General information
- Type: Homebuilt aircraft
- National origin: United States
- Manufacturer: V-STOL Aircraft
- Status: Production completed
- Number built: 7

History
- Introduction date: Fall of 1997
- Developed from: Starflight XC2000

= V-STOL XC 2000T =

American homebuilt aircraft

The V-STOL XC 2000T is an American homebuilt and ultralight trainer aircraft that was designed and produced by V-STOL Aircraft of Fort Myers, Florida, introduced in the fall of 1997. When it was available the aircraft was supplied as a kit for amateur construction.

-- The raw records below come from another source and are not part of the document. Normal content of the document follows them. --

-- ==== Sys2Proof/Machine/Depend.lean ====
section
/-! DEFINITION. The end of a grid as its launch record shows it (R340), and the dependences of accepted grids (R342). -/

namespace Sys2Proof.Machine

/-! ### Status and end (R340) -/

/-- Is a grid timed (R344)? -/
def Grid.timed (g : Grid) : Bool := bit g.r.flags 6

/-- A timed grid past its budget is demoted (R347). -/
def demote (s : State) (g : Nat) : State :=
  match s.grid? g with
  | none => s
  | some x =>
    if x.timed && !x.demoted && x.r.budget < x.used then
      errorRecord (s.setGrid { x with demoted := true }) 0x85 (some x.ctx) 0 0 0 0 x.r.va 0
    else s

/-- The status word (R340): CODE, DEMOTED, LATE, the tag and cause of a write-out that stopped, and USED of a timed grid. -/
def statusWord (s : State) (g : Grid) (code : Nat) (stats : Option (Nat × Nat)) : Nat :=
  code + b2n g.demoted * 256 + b2n (g.r.deadline != 0 && g.r.deadline < s.now.toNat) * 512
    + (match stats with
      | some (tag, cause) => 1024 + tag % 64 * 65536 + cause % 256 * 16777216
      | none => 0)
    + (if g.timed then satTo 0xFFFFFFFF g.used else 0) * 4294967296

/-- A field of a grid's launch record is written by the device (R338). -/
def recordWrite (s : State) (g : Grid) (off n x : Nat) : State :=
  (deviceWrite s g.priv g.ctx (g.r.va + off) (leBytes n x)).1

/-- The keep marks of a grid end (R254). -/
def unkeepGrid (s : State) (id : Nat) : State :=
  { s with llc := s.llc.map fun l => { l with kept := l.kept.filter (· != id) } }

/-- Replaced bytes are kept only while some grid runs whose launch came before they were replaced (R140). -/
def pruneOlds (s : State) : State :=
  { s with olds := s.olds.filter fun o => s.grids.any fun g => decide (g.launched < o.1) }

/-- A grid ends (R49 step 2, R340): its end time and status are written, and it is no longer accepted. -/
def endGrid (s : State) (g : Grid) (code : Nat) (stats : Option (Nat × Nat)) : State :=
  let t := recordWrite (recordWrite s g 0xC0 8 s.now.toNat) g 0xC8 8 (statusWord s g code stats)
  pruneOlds (unkeepGrid { t with grids := t.grids.filter fun h => h.id != g.id } g.id)

/-! ### Dependences (R342) -/

/-- Evaluate one dependence: still pending or not, or the fault of its semaphore. -/
def evalDep (s : State) (g : Grid) (pend : Bool) (d : Nat × Nat) : State × (Bool ⊕ Nat) :=
  if !pend then (s, .inl false)
  else if deviceWaits s g.priv g.ctx d.1 8 needR then (s, .inl true)
  else match deviceRead s g.priv g.ctx d.1 8 with
    | (t, .inl bs) => (t, .inl (decide (leNat bs < d.2)))
    | (t, .inr c) => (t, .inr c)

/-- A grid with its dependences as they stand now; the satisfaction of the last is its launch (R133, R140, R346). -/
def setPending (s : State) (g : Grid) (p0 p1 : Bool) : State :=
  let h := { g with pend0 := p0, pend1 := p1 }
  if p0 || p1 then s.setGrid h
  else
    let (k, t) := s.fresh
    t.setGrid { h with t0 := t.meridian.toNat, launched := k }

/-- Evaluate a grid's dependences. A semaphore that faults ends the grid. -/
def evalGrid (s : State) (g : Grid) : State :=
  match evalDep s g g.pend0 g.r.dep0 with
  | (t, .inr c) => endGrid t g c none
  | (t, .inl p0) => match evalDep t g g.pend1 g.r.dep1 with
    | (u, .inr c) => endGrid u g c none
    | (u, .inl p1) =>
      if p0 == g.pend0 && p1 == g.pend1 then u else setPending u g p0 p1

/-- Evaluate the dependences of every pending grid (R342). -/
def evalDeps (s : State) : State :=
  (s.grids.filter fun g => g.pend0 || g.pend1).foldl (fun t g => match t.grid? g.id with
    | some h => evalGrid t h
    | none => t) s

end Sys2Proof.Machine
end

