-- ==== Sys2Proof/Machine/Stack.lean ====
section
/-! DEFINITION. In-stack row operations (R107 to R109, R275, R410 to R412), and the run of every engine operation. -/

namespace Sys2Proof.Machine

/-- The stack and row of a physical page, when it is stack-capable (R410). -/
def stackPage (s : State) (pa : Nat) : Option (Nat × Nat) :=
  (s.dev.regions.find? fun r => r.2.1 ≤ pa && pa + 65536 ≤ r.2.1 + r.2.2.1).map fun r => (r.1, r.2.2.2 + (pa - r.2.1) / 65536)

/-- Issue an in-stack operation on pages. -/
def issueStk (s : State) (e : Engine) (d a b : Nat) (len : Nat) (reads writes : List (Nat × Nat)) : Eff :=
  let x := (s.x a).toNat
  let z := (s.x b).toNat
  aligned s x 65536 true <| aligned s z 65536 false <|
  globalRange s x 65536 true <| globalRange s z 65536 false <|
  startEngine s .cp (.engine e d (s.x a) 0 (s.x b) 0 (Vector.replicate 32 0)) 0 d len none reads writes

def execStkRowcopy (d : BitVec 7) (a : BitVec 7) (b : BitVec 7) (s : State) : Res := issue .copy (usesStkRowcopy d a b) s fun t =>
  issueStk t .stkRowcopy d.toNat a.toNat b.toNat 65536 [((t.x b.toNat).toNat, 65536)] [((t.x a.toNat).toNat, 65536)]

def execStkRowzero (d : BitVec 7) (a : BitVec 7) (s : State) : Res := issue .copy (usesStkRowzero d a) s fun t =>
  issueStk t .stkRowzero d.toNat a.toNat 0 65536 [] [((t.x a.toNat).toNat, 65536)]

def execStkProbe (d : BitVec 7) (a : BitVec 7) (s : State) : Res := issue .copy (usesStkProbe d a) s fun t =>
  issueStk t .stkProbe d.toNat a.toNat 0 0 [] []

/-- The probe word of a page (R275). -/
def probeWord (s : State) (pa : Nat) : DWord :=
  match stackPage s pa with
  | none => 0
  | some (k, row) => BitVec.ofNat 64 (k + 16 + row * 65536)

/-- Find the page that a VA names, whatever it grants; then. -/
def withPage (s : State) (o : Op) (va : Nat) (need : Need) (k : State → Nat → Ran) : Ran :=
  let q := s.sq.ident
  match resolve s q.priv q.core q.ctx va need with
  | (t, .inl key) => k t key
  | (t, .inr f) =>
    if f.cause = 0 then .later t
    else if f.cause = 0x44 then .waits t va f.detail f.joined need.w else .failed s (o.fails f.cause f.detail va need.w)

/-- Find a page that grants what is needed, outside every armed backing range. -/
def withOpenPage (s : State) (o : Op) (va : Nat) (need : Need) (k : State → Nat → Ran) : Ran :=
  withPage s o va need fun t pa =>
    if inBacking t t.sq.ident.ctx va pa 65536 then .failed t (o.fails 0x46 0 va need.w) else k t pa

/-- Is a sector of HBM poisoned, whatever the LLC holds of it (R374)? -/
def memoryPoison (s : State) (t : Nat) : Bool :=
  match llcFind s (t * 64) with
  | some l => l.backPoison.getLsbD (t % 8)
  | none => s.poison.contains t

/-- The sectors of a line that a row operation on a page reaches, as a mask. -/
def pickedOf (dst : Nat) (pick : Nat → Bool) (line : Nat) : BitVec 8 :=
  BitVec.ofNat 8 ((List.range 8).foldl (fun m k => if pick ((line - dst) / 64 + k) then setBit m k true else m) 0)

/-- Byte i of the page at dst after a row operation. -/
def pickByte (pick : Nat → Bool) (old new : Array Byte) (i : Nat) : Byte := if pick (i / 64) then new.getD i 0 else old.getD i 0

/-- A held line of the page gives up the sectors that a row operation writes in DRAM, dirty or not, and none of them is written back
(R109, R411). What other sectors hold dirty stays; a line without any goes. -/
def rowLine (s : State) (dst : Nat) (pick : Nat → Bool) (new : Array Byte) (l : LlcLine) : State :=
  let m := pickedOf dst pick l.addr
  let back := leBytes 512 l.back.toNat
  let k : LlcLine := { l with
    dirty := l.dirty &&& ~~~m
    back := BitVec.ofNat 4096 (leNat ((List.range 512).map fun i => pickByte (fun k => pick ((l.addr - dst) / 64 + k)) back.toArray (new.extract (l.addr - dst) (l.addr - dst + 512)) i))
    backPoison := (l.backPoison &&& ~~~m) ||| (linePoison s l.addr &&& m) }
  if k.dirty == 0 then llcShow s k else llcSet s k

/-- Write sectors of a page in DRAM: cached copies of them are dropped, dirty or not, and their poison is the new one (R109, R411,
R412). -/
def rowSectors (s : State) (dst : Nat) (pick : Nat → Bool) (bytes : List Byte) (bad : Nat → Bool) : State :=
  let t := { s with l1 := s.l1.filter fun x => !(x.meets dst 65536 && pick ((x.addr - dst) / 64)) }
  let old := (memRead t.mem dst 65536).toArray
  let new := bytes.toArray
  let marks := (List.range 1024).filter fun j => if pick j then bad j else t.poison.contains (dst / 64 + j)
  let u := rawWrite (noteOld t dst old.toList) dst ((List.range 65536).map (pickByte pick old new))
  let v := { u with poison := setAddAll u.poison (marks.map (dst / 64 + ·)) }
  (v.llc.filter fun l => dst ≤ l.addr && l.addr < dst + 65536).foldl (fun w l => rowLine w dst pick new l) v

/-- Sectors of the destination page take the source's bytes and poison; the source's dirty sectors are written back first (R109,
R412). -/
def copyPage (s : State) (dst src : Nat) (pick : Nat → Bool) : State :=
  let t := (s.l1.filter fun x => x.meets src 65536).foldl writeBack s
  let t := (t.llc.filter fun l => src ≤ l.addr && l.addr < src + 65536).foldl (fun u l => llcClean u l.addr) t
  rowSectors t dst pick (memRead t.mem src 65536) fun j => memoryPoison t (src / 64 + j)

/-- Sectors of the page are zeroed; their poison clears (R412). -/
def zeroPage (s : State) (dst : Nat) (pick : Nat → Bool) : State := rowSectors s dst pick (List.replicate 65536 0) fun _ => false

/-- The status of a row copy between capable pages that differ (R109). -/
def copyStatus (a b : Nat × Nat) : Nat := if a.1 != b.1 then 2 else if a.2 / 512 != b.2 / 512 then 1 else 0

/-- The sectors that a row operation reaches now: at first some, which a racing access may find (R109, R415) and which are free; then
the others. -/
def reaches (s : State) (o : Op) (j : Nat) : Bool :=
  if o.pos = 0 then Config.rowReached s.tickets j else !Config.rowReached (o.pos - 1) j

/-- Must a row operation wait for a link (R334, R390): the write-back of a dirty sector of its source, or the way to its page? -/
def rowWaits (s : State) (dst : Nat) (src : Option Nat) : Bool :=
  anyClosed s && (rangeWay s s.sq.ident.core dst 65536 none == .wait || match src with
    | none => false
    | some a => (s.l1.any fun x => x.meets a 65536 && wbWaits s x)
        || s.llc.any fun l => a ≤ l.addr && l.addr < a + 65536 && l.dirty != 0 && !memoryOpen s l.addr)

/-- A row operation on a destination page goes on, in two parts. -/
def runRow (s : State) (o : Op) (va dst : Nat) (src : Option Nat) (status : Nat) (f : State → (Nat → Bool) → State) : Ran :=
  if rowWaits s dst src then .later s
  else
    let t := noteWritten (f s (reaches s o)) o.id [(va, dst, 65536)]
    if o.pos = 0 then .part t.ticket (s.tickets + 1) o.detail
    else .ended (match stackPage t dst with
      | some p => t.countSurvey (160 + p.1) 4 1
      | none => t) status 0

/-- Run an in-stack operation (R275): capability first. A page copied onto itself is written back and given up by the caches like any
other, and holds the same bytes (R109; log 81). -/
def runStk (s : State) (o : Op) (e : Engine) (x z : Nat) : Ran :=
  withPage s o x needLeaf fun t dst =>
    match e with
    | .stkProbe => .word t (probeWord t dst)
    | .stkRowzero =>
      if (stackPage t dst).isNone then .ended t 3 0
      else withOpenPage t o x needW fun u dst => runRow u o x dst none 0 fun w pick => zeroPage w dst pick
    | _ => withPage t o z needLeaf fun t src =>
      match stackPage t dst, stackPage t src with
      | some a, some b =>
        withOpenPage t o x needW fun u dst => withOpenPage u o z needR fun w src =>
          if copyStatus a b = 2 then .ended w 2 0
          else runRow w o x dst (some src) (copyStatus a b) fun v pick => copyPage v dst src pick
      | _, _ => .ended t 3 0

/-! ### Every engine operation -/

/-- Run an engine operation as far as it goes now. -/
def runEngine (s : State) (o : Op) (e : Engine) (d : Nat) (x y z x2 : DWord) (v : Vector Word 32) : Ran :=
  match e with
  | .cpyGS => runCopy s o (plainShape z.toNat) x.toNat y.toNat true false false
  | .cpySG => runCopy s o (plainShape z.toNat) x.toNat y.toNat false true false
  | .cpyGG => runCopy s o (plainShape z.toNat) x.toNat y.toNat true true false
  | .cpySP => runCopy s o (plainShape z.toNat) x.toNat y.toNat false false true
  | .cpyGS2 => runCopy s o (shapeOf z).joined x.toNat y.toNat true false false
  | .cpySG2 => runCopy s o (shapeOf z).joined x.toNat y.toNat false true false
  | .cpyPin => runPin s o x.toNat z.toNat
  | .bload fmt => runBload s o fmt x.toNat z
  | .xformToplanes => runXform s o e x z
  | .xformFromplanes => runXform s o e x z
  | .xformZero => runXform s o e x z
  | .xformFill => runXform s o e x z
  | .xformChecksum => runXform s o e x z
  | .tmac p => runTmac s o p x y z
  | .tdrain fm => runDrain s o fm x y z x2
  | .taccZero => runTacc s o e d x y z.toNat v
  | .taccRead => runTacc s o e d x y z.toNat v
  | .taccWrite => runTacc s o e d x y z.toNat v
  | .taccAdd => runTacc s o e d x y z.toNat v
  | .taccScale => runTacc s o e d x y z.toNat v
  | .dotv fm => runDot s o fm d x y z
  | .arrxArm => runArm s o d x z.toNat
  | .arrxDisarm => runDisarm s o d (field x 0 3)
  | .arrxQuery => runQuery s d (field x 0 3)
  | .arrxLoad => runMove s o e x y z.toNat
  | .arrxStore => runMove s o e x y z.toNat
  | .arrxFill => runMove s o e x y z.toNat
  | .stkRowcopy => runStk s o e x.toNat z.toNat
  | .stkRowzero => runStk s o e x.toNat z.toNat
  | .stkProbe => runStk s o e x.toNat z.toNat
  | _ => runArr s o e y x z

/-- Run an engine operation of the squad, if it may run, and retire what can retire (R61, R249). -/
def completeEngine (s : State) (o : Op) : State :=
  match o.act with
  | .engine e d x y z x2 v => if mayRun s.sq o then retireOps (settleEngine o (runEngine s o e d x y z x2 v)) else s
  | _ => s

end Sys2Proof.Machine
end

==Design and development==
A derivative of the Starflight XC2000, the aircraft features a wire-braced parasol wing, a two-seats-in-side-by-side configuration open cockpit with a windshield, fixed tricycle landing gear and a single engine in pusher configuration.

The XC 2000T is made from bolted-together aluminum tubing, with its flying surfaces covered in Dacron sailcloth. Its 32.00 ft span wing is supported by an inverted "V" kingpost, mounts large flaps and has a wing area of 176.0 sqft. The cabin width is 43 in. The acceptable power range is 40 to 75 hp and the standard engine used is the 45 hp 2si 460 two-stroke powerplant. The tailboom is an open Warren truss structure. Dual controls and an enclosed cabin were factory options.

The aircraft has a typical empty weight of 380 lb and a gross weight of 890 lb, giving a useful load of 510 lb. With full fuel of 10 u.s.gal the payload for the pilot, passenger and baggage is 450 lb.

The standard day, sea level, no wind, takeoff and landing roll with a 40 hp engine is 150 ft.

The manufacturer estimated the construction time from the supplied kit as 100 hours.

==Operational history==
By 1998 the company reported that three kits had been sold and two aircraft were completed and flying.

In March 2014 four examples were registered in the United States with the Federal Aviation Administration, although a total of seven had been registered at one time.